Entanglement depth

In quantum physics, entanglement depth characterizes the strength of multiparticle entanglement. An entanglement depth ${\displaystyle k}$ means that the quantum state of a particle ensemble cannot be described under the assumption that particles interacted with each other only in groups having fewer than ${\displaystyle k}$ particles. It has been used to characterize the quantum states created in experiments with cold gases.^[1]

Definition

Entanglement depth appeared first in the context of cold gases, together with entanglement criteria that made it possible to bound it from below based on measured quantities.^{[2][3][4][5][6][7][8]}

We will now present a general definition based on convex sets of quantum states.
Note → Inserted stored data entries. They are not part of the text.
theorem signalVector_withModes (v : Nat) : signalVector v { c with modes := m } = { signalVector v c with modes := m } := by
  simp only [signalVector]; split <;> rfl

theorem signalGroup_withModes (code : Nat) : signalGroup code { c with modes := m } = { signalGroup code c with modes := m } := by
  simp only [signalGroup]
  split
  · exact signalVector_withModes c m _
  · rfl

theorem journalEvent_withModes (e : Event) : journalEvent e { c with modes := m } = { journalEvent e c with modes := m } := by
  have hday : utcDay { c with modes := m } = utcDay c := rfl
  by_cases h : c.life.day = utcDay c <;> simp only [journalEvent, hday, h, if_true, if_false] <;> split <;> rfl

theorem enqueueEvent_withModes (e : Event) : enqueueEvent e { c with modes := m } = { enqueueEvent e c with modes := m } := by
  simp only [enqueueEvent, signalGroup_withModes]
  split <;> split <;> rfl
end

@[simp] theorem journalEvent_modes (e : Event) (c : Chip) : (journalEvent e c).modes = c.modes :=
  (congrArg Chip.modes (journalEvent_quiet e c) : (journalEvent e c).quiet.modes = c.quiet.modes)

/-- An event as raised now, with the next sequence (R458). -/
def Chip.nextEvent (c : Chip) (code sev source : Nat) (payload : List Byte) : Event :=
  { code, severity := sev, source := source % 128 + 128 * b2n (raisedByFirmware code payload), sequence := c.evq.nextSequence,
    timeS := (clock c).1, timeNs := (clock c).2, payload := fit 12 payload }

/-- The device once an event has taken its sequence (R459). -/
def Chip.sequenceTaken (c : Chip) : Chip := { c with evq := { c.evq with nextSequence := wrapU 32 (c.evq.nextSequence + 1) } }

/-- The last step of raising an event: the ring carries it, unless LOCKDOWN keeps it out (R527). -/
def carryEvent (e : Event) (c : Chip) : Chip := if c.modes.lockdown && !lockdownCarries e.code then c else enqueueEvent e c

/-- Raising an event at once: it takes its sequence, goes into the journal where asked for, and is carried. -/
theorem raiseNow_eq (journal : Bool) (code sev source : Nat) (payload : List Byte) (c : Chip) :
    raiseNow journal code sev source payload c =
      if !raisesEvents c || !eventEnabled c code sev || (c.modes.personality == 1 && !legacyRaises code) then c
      else carryEvent (c.nextEvent code sev source payload)
        (if journal then journalEvent (c.nextEvent code sev source payload) c.sequenceTaken else c.sequenceTaken) := rfl

theorem carryEvent_withModes {c : Chip} {m : Modes} (hlock : m.lockdown = c.modes.lockdown) (e : Event) :
    carryEvent e { c with modes := m } = { carryEvent e c with modes := m } := by
  simp only [carryEvent, hlock, enqueueEvent_withModes]
  split <;> rfl

/-- Of the modes, an event that both personalities know depends on the boot and the lockdown alone. -/
theorem raiseNow_withModes {c : Chip} {m : Modes} {code : Nat} (hboot : m.boot = c.modes.boot) (hlock : m.lockdown = c.modes.lockdown)
    (hknown : legacyRaises code = true) (journal : Bool) (sev source : Nat) (payload : List Byte) :
    raiseNow journal code sev source payload { c with modes := m } = { raiseNow journal code sev source payload c with modes := m } := by
  have hraises : raisesEvents { c with modes := m } = raisesEvents c := by simp only [raisesEvents, hboot]
  have henabled : eventEnabled { c with modes := m } code sev = eventEnabled c code sev := rfl
  have hevent : ({ c with modes := m } : Chip).nextEvent code sev source payload = c.nextEvent code sev source payload := rfl
  have htaken : ({ c with modes := m } : Chip).sequenceTaken = { c.sequenceTaken with modes := m } := rfl
  simp only [raiseNow_eq, hraises, henabled, hevent, htaken, hknown, Bool.not_true, Bool.and_false, Bool.or_false]
  split
  case isTrue => rfl
  case isFalse =>
    cases journal with
    | false => exact carryEvent_withModes (c := c.sequenceTaken) hlock _
    | true =>
      simp only [if_true, journalEvent_withModes]
      exact carryEvent_withModes (by rw [journalEvent_modes]; exact hlock) _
First, we will define ${\displaystyle k}$-producibility.^[9] Let us consider a pure state that is the tensor product of multi-particle quantum states

${\displaystyle |\Psi \rangle =|\phi _{1}\rangle \otimes |\phi _{2}\rangle \otimes ...\otimes |\phi _{n}\rangle .}$

The pure state ${\displaystyle |\Psi \rangle }$ is said to be ${\displaystyle k}$-producible if all ${\displaystyle \phi _{i}}$ are states of at most ${\displaystyle k}$ particles. A mixed state is called ${\displaystyle k}$-producible, if it is a mixture of pure states that are all at most ${\displaystyle k}$-producible. The ${\displaystyle k}$-producible mixed states form a convex set.

A quantum state contains at least genuine multiparticle entanglement of ${\displaystyle k+1}$ particles, if it is not ${\displaystyle k}$-producible.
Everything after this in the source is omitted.